Kimber: And I give you permission. I give you permission to be happy. I give you permission to do what makes you happy instead of feeling like you have to sacrifice your happiness to make me happy and vice versa, because that is a system that I think we've been trying for way too long and it doesn't work.
Jen: Yeah.
Yeah. It's like a little bit of a Mart well not a little it's a martyr vibe, Like I'm going to sacrifice my happiness for your happiness,
but then I'm not happy and you're not happy. Like neither one of us wants that.
Kimber: And that's the model where I feel like most of us are working from, and it's really hard to step away from that model, but I really don't think that model works.
Jen: Yeah. The quote I love is like I'm the only one who could give my children a happy and fulfilled mother or something like that. It's like, that is the best gift you could give your kids is just a mother that is happy and fulfilled and you can't give that to them. If you're like trying to give every single drop you have, , it's the cliche, like put on your oxygen mask before you help someone with theirs, ?

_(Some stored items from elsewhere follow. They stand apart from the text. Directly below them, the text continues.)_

/-- Settles O43: neither the pass nor the consumer touches a parameter or `SWAP16`. -/
theorem streamChangesNoConfiguration : Obligations.StreamChangesNoConfiguration := by
  unfold Obligations.StreamChangesNoConfiguration
  intro s t h
  rcases step_block_cases h with same | ⟨-, -, hpass⟩ | ⟨x, ins, -, hp, hi, rfl⟩
  · exact ⟨same.cfg, fun hne => absurd same.swap16 hne⟩
  · obtain ⟨k, new, eff, -⟩ := passStep_effect hpass
    exact ⟨eff.cfg, fun hne => absurd eff.swap16 hne⟩
  · obtain ⟨-, -, hcfg⟩ := transact_frame x { s.turnTaken with inputs := ins }
    refine ⟨hcfg, fun hne => ⟨hp, ?_⟩⟩
    rw [hi, List.head?_cons]
    rcases transact_swap16 x { s.turnTaken with inputs := ins } with e | e | ⟨rfl, e⟩
    · exact absurd e hne
    · exact .inl (congrArg some e)
    · exact .inr ⟨rfl, e⟩

/-- A transaction touches the canvas and the presented one only when it is a FULL reset that restarts the consumer. -/
theorem transact_canvas (x : Transaction) (s : State) :
    ((transact x s).canvas = s.canvas ∧ (transact x s).shown = s.shown) ∨ (x = .rst .full ∧ s.cfg.consumerOnFull = .restart) := by
  cases x with
  | chunk first rest =>
    left
    simp only [transact, acceptChunk]
    split <;> exact ⟨rfl, rfl⟩
  | ctrl v => exact .inl ⟨rfl, rfl⟩
  | rst kind =>
    cases kind with
    | full =>
      cases hc : s.cfg.consumerOnFull with
      | keep =>
        obtain ⟨-, -, hcanvas, hshown⟩ := fullReset_of_keep hc
        exact .inl ⟨hcanvas, hshown⟩
      | restart => exact .inr ⟨rfl, rfl⟩
    | liveness => exact .inl ⟨rfl, rfl⟩
    | reconnect => exact .inl ⟨State.reconnect_canvas s, State.reconnect_shown s⟩

/-- Settles O57: neither the pass nor a transaction but a FULL reset touches the canvas. -/
theorem onlyTheConsumerWritesTheCanvas : Obligations.OnlyTheConsumerWritesTheCanvas := by
  unfold Obligations.OnlyTheConsumerWritesTheCanvas
  intro s t h hb hchanged
  by_cases hp : s.phase = .idle
  · rw [step_idle hb hp] at h
    cases h
    rcases takeInput_cases s.turnTaken with ⟨-, e⟩ | ⟨x, ins, hi, e⟩
    · rw [e] at hchanged
      exact absurd hchanged (by simp)
    · rw [e] at hchanged
      rcases transact_canvas x { s.turnTaken with inputs := ins } with ⟨hcanvas, hshown⟩ | ⟨rfl, hc⟩
      · exact absurd hchanged (not_or.mpr ⟨not_not_intro hcanvas, not_not_intro hshown⟩)
      · exact ⟨hp, by rw [show s.inputs = _ from hi, List.head?_cons], hc⟩
  · rw [step_pass hb hp] at h
    obtain ⟨k, new, eff, -⟩ := passStep_effect h
    exact absurd hchanged (not_or.mpr ⟨not_not_intro eff.canvas, not_not_intro eff.shown⟩)

/-! ### The consumer's turns (48_downstream.md R113, R121) -/

/-- Settles O52: the tick as two folds. -/
theorem tickAppliesInfosThenRegions : Obligations.TickAppliesInfosThenRegions := by
  unfold Obligations.TickAppliesInfosThenRegions
  intro s h
  rw [step_tick h, tick_eq]
  rfl

/-- Settles O58: a blank canvas lists no pixel, so each reads (0,0,0). -/
theorem lossOfConnectionRetainsOrBlanks : Obligations.LossOfConnectionRetainsOrBlanks := by
  unfold Obligations.LossOfConnectionRetainsOrBlanks
  intro s h
  rw [step_connectionLost h]
  refine ⟨fun hretain => ?retain, fun hblank => ⟨blankCanvas s.canvas, ?blank, fun hc => ?none, fun f hc => ?sized⟩⟩
  case retain => simp only [loseConnection, State.turnTaken_cfg, hretain]; rfl
  case blank => simp only [loseConnection, State.turnTaken_cfg, hblank]; rfl
  case none => rw [hc, blankCanvas]
  case sized => exact ⟨{ f with pixels := [] }, by rw [hc, blankCanvas], rfl, rfl, rfl, rfl, fun _ _ => rfl⟩

end Sys2Proof.Machine

namespace Sys2Proof.Machine

/-! ### INFO and UNKNOWN (40_framer.md R67, R72) -/

/-- Settles O22: the command's next state, computed. -/
theorem infoEmitsItsRawFields : Obligations.InfoEmitsItsRawFields := by
  unfold Obligations.InfoEmitsItsRawFields
  exact fun s x1 y1 x2 y2 n => rfl

/-- Settles O31: the command's next state, computed. -/
theorem unknownDiscardsOneByte : Obligations.UnknownDiscardsOneByte := by
  unfold Obligations.UnknownDiscardsOneByte
  exact fun s cmd => rfl

/-! ### What the decoder answers (41_decoder.md R80 to R98) -/

/-- RLE16 has no pixels (41_decoder.md R95). -/
theorem fmt_ne_rle16_of_pixels {c : Config} {w : Bool} {rec : Record} {l : List RGB888} (h : unpackRecord c w rec = .pixels l) :
    rec.fmt ≠ .rle16 := by
  intro hf
  simp only [unpackRecord, hf, decodeRle16] at h
  cases h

If you don't have oxygen flowing, you have literally nothing to give.
Kimber: I've been surprised that motherhood has transformed me in that way. I think partly because I had two girls. And so now my life decisions, instead of just being about like, oh, how can I make their childhood perfect. A lot of it for me has been who, what model do I want to set for them? Am I living a life that I would encourage them to live?

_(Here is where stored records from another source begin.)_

/-- Everything else a load leaves is the launch state's. -/
theorem loadedState_eq : loadedState l image s kind low high =
    { launchState l (cartridgeOf image) s with
      mem := (loadedState l image s kind low high).mem
      mapper := kind
      video := (loadedState l image s kind low high).video
      pc := (loadedState l image s kind low high).pc } := by
  simp only [loadedState, loadChr_eq]
  rfl

end Loaded

/-- Settles O57: below the ROM window the copies change nothing of the launch state. -/
theorem loadSetsTheResetState : Obligations.LoadSetsTheResetState := by
  intro l image s t hram hload
  obtain ⟨-, -, kind, low, high, -, rfl⟩ := load_next hload
  have hbytes : ∀ a, a < 32768 → l.ram[a]? = some ((loadedState l image s kind low high).mem.byteAt a) := fun a ha => by
    rw [loadedState_mem, byteAt_copyPrg_below high _ (by omega), byteAt_copyPrg_below low _ ha]
    show _ = some (Memory.byteAt (Memory.putBlock [] 0 (l.ram.take 32768)) a)
    rw [byteAt_putBlock, if_pos (by simp; omega)]
    simp [ha, hram]
  have hlaunch := loadedState_eq l image s kind low high
  exact ⟨congrArg State.a hlaunch, congrArg State.x hlaunch, congrArg State.y hlaunch, congrArg State.sp hlaunch,
    congrArg State.sr hlaunch, hbytes, congrArg (·.mmc1.control) hlaunch, congrArg (·.mmc1.chrBank0) hlaunch,
    congrArg (·.mmc1.chrBank1) hlaunch, congrArg (·.mmc1.prgBank) hlaunch, congrArg State.icount hlaunch,
    (congrArg State.params hlaunch :), by rw [loadedState_video], (congrArg State.frameBuffer hlaunch :), rfl⟩

/-- A load shows the two banks it maps, which are banks of the image. -/
theorem loadedState_showsBanks {l : Launch} {image : List Byte} {s : State} {kind : MapperKind} {low high : Nat}
    (himage : ImageWhole image) (hlow : low < (cartridgeOf image).prgBanks) (hhigh : high < (cartridgeOf image).prgBanks) :
    ShowsBank (loadedState l image s kind low high) 0x8000 low ∧
      ShowsBank (loadedState l image s kind low high) 0xC000 high := by
  have hcart : (loadedState l image s kind low high).cart = cartridgeOf image :=
    congrArg State.cart (loadedState_eq l image s kind low high)
  have := showsBank_copies (s := launchState l (cartridgeOf image) s) (cartridgeOf_wf himage) hlow hhigh
  unfold ShowsBank at *
  rw [hcart, loadedState_mem]
  exact this

/-- The banks a load maps are in the image. -/
theorem InitialBanks.lt {c : Cartridge} {kind : MapperKind} {low high : Nat} (h : InitialBanks c kind low high)
    (hbanks : c.prgBanks ≠ 0) : low < c.prgBanks ∧ high < c.prgBanks := by
  obtain ⟨-, -, -, rfl, rfl⟩ | ⟨-, -, -, rfl, rfl⟩ := h
  · omega
  · omega

/-- The bytes of a part of an image. -/
theorem getElem?_part (image : List Byte) (start n : Nat) {k : Nat} (hk : k < n) :
    ((image.drop start).take n)[k]? = image[start + k]? := by
  rw [List.getElem?_take, if_pos hk, List.getElem?_drop]

/-- Settles O58: the cartridge is the image's parts, and the banks and the call are those of the load. -/
theorem loadMapsTheInitialBanks : Obligations.LoadMapsTheInitialBanks := by
  intro l image s t hload prgLen chrLen
  obtain ⟨himage, hprg, kind, low, high, hbanks, rfl⟩ := load_next hload
  have hloaded := loadedState_eq l image s kind low high
  have hcart : (loadedState l image s kind low high).cart = cartridgeOf image := congrArg State.cart hloaded
  have hkind : (loadedState l image s kind low high).mapper = kind := congrArg State.mapper hloaded
  obtain ⟨hlow, hhigh⟩ := hbanks.lt hprg
  obtain ⟨hshowlow, hshowhigh⟩ := loadedState_showsBanks (l := l) (s := s) (kind := kind) himage hlow hhigh
  obtain ⟨hprglen, hchrlen⟩ := cartridgeOf_wf himage
  rw [hcart, hkind, loadedState_video]
  refine ⟨rfl, rfl, headerMapperId_toNat image, rfl, ⟨hprglen, fun k hk => getElem?_part image 16 _ hk⟩,
    ⟨hchrlen, fun k hk => getElem?_part image _ _ hk⟩, ?_, rfl⟩
  obtain ⟨rfl, hid, htwo, rfl, rfl⟩ | ⟨rfl, hid, htwo, rfl, rfl⟩ := hbanks
  · refine .inl ⟨rfl, hid, hshowlow, ?_⟩
    obtain e | e : (cartridgeOf image).prgBanks = 1 ∨ (cartridgeOf image).prgBanks = 2 := by
      have : (cartridgeOf image).prgBanks ≠ 0 := hprg
      omega
    · exact .inl ⟨e, by simpa [e] using hshowhigh⟩
    · exact .inr ⟨e, by simpa [e] using hshowhigh⟩
  · exact .inr ⟨rfl, hid, htwo, hshowlow, hshowhigh⟩

/-- Settles O60: launch RAM under two banks is in canonical form, the counters are 0, and the banks are the image's. -/
theorem loadEstablishesTheInvariants : Obligations.LoadEstablishesTheInvariants := by
  intro l image s t hload
  obtain ⟨himage, hprg, kind, low, high, hbanks, rfl⟩ := load_next hload
  have hloaded := loadedState_eq l image s kind low high
  have hcart : (loadedState l image s kind low high).cart = cartridgeOf image := congrArg State.cart hloaded
  have hmmc1 : (loadedState l image s kind low high).mmc1 = .initial := congrArg State.mmc1 hloaded
  have hram : (launchState l (cartridgeOf image) s).mem.wf := putBlock_wf nil_wf (by simp)
  obtain ⟨hlow, hhigh⟩ := hbanks.lt hprg
  refine ⟨wf_iff_forall_reg.mpr ⟨?_, fun r => ?_⟩, hcart ▸ cartridgeOf_wf himage, low, high,
    loadedState_showsBanks himage hlow hhigh⟩
  · rw [loadedState_mem]
    exact copies_wf hram low high
  · rw [hmmc1]
    cases r <;> decide

/-! ## Failures -/

/-- The end of a load that `configure` completes (R450). -/
def finishLoad : LoadOutcome State → LoadOutcome State
  | .next u => .next (u.setPc (mkWord (u.mem.byteAt 0xFFFD) (u.mem.byteAt 0xFFFC)))
  | .fault f => .fault f
  | .refused r => .refused r

/-- The load of an image whose header and length have passed their checks is up to `configure`. -/
theorem load_of_whole {l : Launch} {image : List Byte} {s : State} (hm : s.mapper = .none)
    (htrainer : (headerByte image 6).getLsbD 2 = false) (hprg : headerByte image 4 ≠ 0) (himage : ImageWhole image) :
    s.load l image = finishLoad (configure (launchState l (cartridgeOf image) s)) := by
  unfold ImageWhole at himage
  simp only [State.load, hm]
  rw [if_neg (by omega), if_neg (by rw [htrainer]; decide), if_neg hprg, if_neg (by omega)]
  cases configure (launchState l (cartridgeOf image) s) with
  | next u => simp only [finishLoad, read16_resetVector]
  | fault f => rfl
  | refused r => rfl

/-- What `configure` answers, by the identifier and the bank count (R446). -/
theorem configure_cases (s : State) :
    (s.cart.mapperId.toNat = 0 → 2 < s.cart.prgBanks → configure s = .fault .tooManyBanksForNoMapper) ∧
    (s.cart.mapperId.toNat = 1 → s.cart.prgBanks < 2 → configure s = .fault .tooFewBanksForMmc1) ∧
    (2 ≤ s.cart.mapperId.toNat → configure s = .fault .unknownMapper) ∧
    (s.cart.mapperId.toNat = 0 ∧ s.cart.prgBanks ≤ 2 ∨ s.cart.mapperId.toNat = 1 ∧ 2 ≤ s.cart.prgBanks →
      ∃ u, configure s = .next u) := by
  have h0 : s.cart.mapperId = 0 ↔ s.cart.mapperId.toNat = 0 := BitVec.toNat_inj.symm
  have h1 : s.cart.mapperId = 1 ↔ s.cart.mapperId.toNat = 1 := BitVec.toNat_inj.symm
  simp only [configure, h0, h1]
  refine ⟨fun e hb => ?_, fun e hb => ?_, fun e => ?_, ?_⟩
  · rw [if_pos e, if_pos hb]
  · rw [if_neg (by omega), if_pos e, if_pos hb]
  · rw [if_neg (by omega), if_neg (by omega)]
  · rintro (⟨e, hb⟩ | ⟨e, hb⟩)
    · rw [if_pos e, if_neg (by omega)]
      exact ⟨_, rfl⟩
    · rw [if_neg (by omega), if_pos e, if_neg (by omega)]
      exact ⟨_, rfl⟩

/-- A second load is refused (R440). -/
theorem load_of_loaded {s : State} (h : s.mapper ≠ .none) (l : Launch) (image : List Byte) :
    s.load l image = .refused (.alreadyLoaded s) := by
  unfold State.load
  split
  · rfl
  · rfl
  · exact absurd ‹_› h

/-- Settles O59: the checks in their order, then those of the mapper the identifier names. -/
theorem loadFailsOnMalformedImages : Obligations.LoadFailsOnMalformedImages := by
  intro l image s h prg chr id
  have hprg : prg = 0 → headerByte image 4 = 0 := fun e => BitVec.eq_of_toNat_eq e
  refine ⟨fun hm => load_of_loaded hm l image, fun hm hlen => ?_,
    fun hm hlen => ⟨fun (ht : (headerByte image 6).getLsbD 2 = true) => ?_,
      fun (ht : (headerByte image 6).getLsbD 2 = false) hz => ?_,
      fun (ht : (headerByte image 6).getLsbD 2 = false) hz => ⟨fun hshort => ?_, fun himage => ?_⟩⟩⟩
  · simp only [State.load, hm, if_pos hlen]
  · simp only [State.load, hm]
    rw [if_neg (by omega), if_pos ht]
  · simp only [State.load, hm]
    rw [if_neg (by omega), if_neg (by rw [ht]; decide), if_pos (hprg hz)]
  · simp only [State.load, hm]
    rw [if_neg (by omega), if_neg (by rw [ht]; decide), if_neg fun e => hz (congrArg BitVec.toNat e)]
    exact if_pos hshort
  · rw [load_of_whole hm ht (fun e => hz (congrArg BitVec.toNat e)) himage]
    have hid : (launchState l (cartridgeOf image) s).cart.mapperId.toNat = id := headerMapperId_toNat image
    obtain ⟨h0, h1, h2, hok⟩ := configure_cases (launchState l (cartridgeOf image) s)
    rw [hid] at h0 h1 h2 hok
    refine ⟨fun e hb => ?_, fun e hb => ?_, fun e => ?_, fun hc => ?_⟩
    · rw [h0 e hb]
      rfl
    · rw [h1 e hb]
      rfl
    · rw [h2 e]
      rfl
    · obtain ⟨u, hu⟩ := hok hc
      rw [hu]
      exact ⟨_, rfl⟩

end Sys2Proof.Machine
end

section
/-! Frames over all instructions (10_state R30-R46, 20_memory R93): what each instruction may change, said once, and the frames
read off it. -/

namespace Sys2Proof.Machine

/-! ## What an instruction may change -/

/-- The kinds of change an instruction makes, PC and bit 5 of SR apart: a register, a flag, the video unit by a read, the stack
page, and a bus write at its effective address. -/
inductive Effect where
  | a
  | x
  | y
  | sp
  | flag (f : Flag)
  | read
  | stack
  | write

/-- The mnemonics that store through a memory mode (R172, R232). -/
def storing : List Mnemonic :=
  [.sta, .stx, .sty, .sax, .tas, .asl, .lsr, .rol, .ror, .inc, .dec, .dcp, .isb, .slo, .rla, .sre, .rra]

/-- Which form may make which change: the writers of each register and flag (R30-R33, R37-R40), a memory operand or a pointer for
a read, a push, a store. -/
def allows (f : Form) : Effect → Prop
  | .a => f.mnemonic ∈ [.ora, .and, .eor, .adc, .sbc, .lda, .pla, .txa, .tya, .lax, .slo, .rla, .sre, .rra, .isb, .usbc] ∨
      f.operand = .acc
  | .x => f.mnemonic ∈ [.ldx, .tax, .tsx, .inx, .dex, .lax]
  | .y => f.mnemonic ∈ [.ldy, .tay, .iny, .dey]
  | .sp => f.mnemonic ∈ [.txs, .tas, .pha, .pla, .php, .plp, .jsr, .rts, .rti, .brk]
  | .flag .n | .flag .z => f.mnemonic ∈ [.ora, .and, .eor, .adc, .sbc, .lda, .ldx, .ldy, .tax, .tay, .txa, .tya, .tsx, .pla,
      .inc, .dec, .inx, .iny, .dex, .dey, .asl, .lsr, .rol, .ror, .lax, .slo, .rla, .sre, .rra, .isb, .usbc, .cmp, .cpx, .cpy,
      .dcp, .bit, .plp, .rti]
  | .flag .v => f.mnemonic ∈ [.adc, .sbc, .rra, .isb, .usbc, .bit, .clv, .plp, .rti]
  | .flag .b => f.mnemonic ∈ [.plp, .rti]
  | .flag .d => f.mnemonic ∈ [.sed, .cld, .plp, .rti]
  | .flag .i => f.mnemonic ∈ [.sei, .cli, .plp, .rti, .brk]
  | .flag .c => f.mnemonic ∈ [.adc, .sbc, .cmp, .cpx, .cpy, .dcp, .asl, .lsr, .rol, .ror, .slo, .rla, .sre, .rra, .isb, .usbc,
      .clc, .sec, .plp, .rti]
  | .read => (∃ m, f.operand = .src (.mem m)) ∨ ∃ a, f.operand = .ind a
  | .stack => f.mnemonic ∈ [.pha, .php, .jsr, .brk]
  | .write => f.mnemonic ∈ storing ∧ ∃ m, f.operand = .src (.mem m)

/-- `P` survives every change that is allowed; a bus write is one at `e`. -/
structure ClosedUnder (allowed : Effect → Prop) (e : Word) (P : State → Prop) : Prop where
  a : allowed .a → ∀ {s} v, P s → P (s.setA v)
  x : allowed .x → ∀ {s} v, P s → P (s.setX v)
  y : allowed .y → ∀ {s} v, P s → P (s.setY v)
  sp : allowed .sp → ∀ {s} v, P s → P (s.setSp v)
  pc : ∀ {s} v, P s → P (s.setPc v)
  flag : ∀ {f}, allowed (.flag f) → ∀ {s} v, P s → P (s.setFlag f v)
  sr : (∀ f, allowed (.flag f)) → ∀ {s} v, P s → P (s.setSr v)
  unused : ∀ {s}, P s → P (forceUnused s)
  read : allowed .read → ∀ {s} v, P s → P (s.setVideo v)
  stack : allowed .stack → ∀ {s} v, P s → P (s.setMem v)
  write : allowed .write → ∀ {v s t}, P s → busWrite e v s = .next t → P t

/-- Where an outcome goes on, it goes on in `P`. -/
def Keeps (P : State → Prop) : Result → Prop
  | .next t => P t
  | .fault _ => True
  | .refused _ => True

theorem keeps_andThen {α : Type} {P : State → Prop} {r : Outcome α} {k : α → Result}
    (h : ∀ v, r = .next v → Keeps P (k v)) : Keeps P (andThen r k) := by
  cases r with
  | next v => exact h v rfl
  | fault f => trivial
  | refused r => trivial

section Operands

variable {P : State → Prop} {s : State} {o : Operand}

theorem keeps_onSource {f : Source → State → Result} (h : P s) (hf : ∀ src, o = .src src → Keeps P (f src s)) :
    Keeps P (onSource f o s) := by
  cases o
  case src src => exact hf src rfl
  all_goals exact h

theorem keeps_onMemory {f : MemMode → State → Result} (h : P s) (hf : ∀ m, o = .src (.mem m) → Keeps P (f m s)) :
    Keeps P (onMemory f o s) := by
  rcases o with _ | _ | _ | ⟨_ | m⟩ | _ | _
  case src.mem => exact hf m rfl
  all_goals exact h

Or am I showing them that to be a woman is to sacrifice your happiness for your kids, because I don't want that for my kids to, I don't want to continue this cycle of martyrdom and joylessness.

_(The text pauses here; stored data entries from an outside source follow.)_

-- ==== Sys2Proof/Machine/Flags.lean ====
section
/-! DEFINITION. The flags register: its 8-bit value, setting and clearing its bits, and the comparison that computes it. -/

namespace Sys2Proof.Machine

/-- The value of FL as a byte, 0b00000LGE: E is bit 0, G bit 1, L bit 2, bits 7:3 are zero (R27). This is what
the host reads (R38). -/
def Flags.toByte (f : Flags) : Byte :=
  (if f.e then 1 else 0) ||| (if f.g then 2 else 0) ||| (if f.l then 4 else 0)

/-- The flags a byte stands for; its bits 7:3 are ignored (R27). -/
def Flags.ofByte (b : Byte) : Flags where
  e := b.getLsbD 0
  g := b.getLsbD 1
  l := b.getLsbD 2

/-- The names of the flag bits (R26). -/
inductive FlagBit where
  | E | G | L
  deriving DecidableEq, Repr

/-- The bit number of a flag in FL (R27). -/
def FlagBit.number : FlagBit → Nat
  | .E => 0
  | .G => 1
  | .L => 2

/-- Read one flag bit. -/
def Flags.get (f : Flags) : FlagBit → Bool
  | .E => f.e
  | .G => f.g
  | .L => f.l

/-- Write one flag bit, without disturbing the others (R26). -/
def Flags.put (f : Flags) (b : FlagBit) (v : Bool) : Flags :=
  match b with
  | .E => { f with e := v }
  | .G => { f with g := v }
  | .L => { f with l := v }

/-- What COMPARE computes from two register VALUES, as unsigned integers: Equal, Less and Greater (R111, R120,
R121). -/
def compareFlags (va vb : Byte) : Flags where
  e := decide (va.toNat = vb.toNat)
  l := decide (va.toNat < vb.toNat)
  g := decide (va.toNat > vb.toNat)

/-- Write FL.E, FL.L and FL.G, in this order (R120). -/
def State.setFlags (s : State) (f : Flags) : State :=
  { s with fl := ((s.fl.put .E f.e).put .L f.l).put .G f.g }

end Sys2Proof.Machine
end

Jen: Yeah, I have chills when you say that. I've even had conversations with my daughters about this, like one time they wanted me to go do something and I was like, yeah, maybe, , give me five minutes and I'll do it. And she's like, but I want you to do it right now. And I'm like, do you, we don't want to live in a world where just because you want something, somebody has to do it for you.
And like when you're a mom, are you going to want five minutes to sit down and take a break? And I just think it's fun to get their wheels turning now. Like, oh yeah. What kind of life am I gonna want then?
Kimber: And by us taking up our own space, we are giving them skills as kids that, that they wouldn't get if we met their every need. One word that my five-year-old knows cause I say it a lot is you're resourceful. You'll figure out. Or like when I am doing my own thing and she's asked me like five times to get the scissors out because she loves to do crafts and I'm in the middle of something.
She'll go get it. And then she'll come tell me mom, look I made, I got all this stuff out and. She doesn't get in trouble for making messes because I like her to be independent. And I will say, look how resourceful you are. Look, you don't need me to meet your, every need. I'm here for your basic needs.
I'm here to keep you safe. I will keep you fed, but, but I think it's important for our kids to know that their happiness is not our responsibility, Our responsibility, I feel like as parents is to. Meet our kids' basic needs, but it's not my responsibility to make sure my child is happy all of the time, which I think is a bar that a lot of us set for ourselves as moms.
Jen: Well, I think you said it's important. It's important for our kids to know it's important for us to know first, ? Like, like we talk about,
the motherhood manual. It's like we're operating from this unconscious thought that like yeah.
The goal is to make them happy all the time and it's like, that's not even the goal.
We don't even want them to be happy all the time. That'd be super weird.
Kimber: And not helpful for them. And how sad for them to learn that it's someone else's job to make them happy coming back to this idea of if we can take charge of our own happiness, I think it's good for our kids to learn. Like, what makes you happy? What can you do that doesn't require me to go buy every piece of candy and, you know, , whatever and how empowering for our kids to learn that they have that amount of power over their own lives.
Jen: Yeah, I've heard this taught As like emotional childhood and emotional adulthood. Like when you're a kid, someone takes your candy bar away. Like you think you can't be happy until you get that. Like, that's the only reality, , like you're just in emotional childhood, you think your happiness is dependent on that candy bar.
And as you get older, like step into emotional adulthood, you realize there's other candy bars, or I can wait 20 minutes or I don't actually need a candy bar to be happy. . But I find myself slipping back into emotional childhood all the time thinking like, oh, I need the kids to take out the trash so that I can be happier.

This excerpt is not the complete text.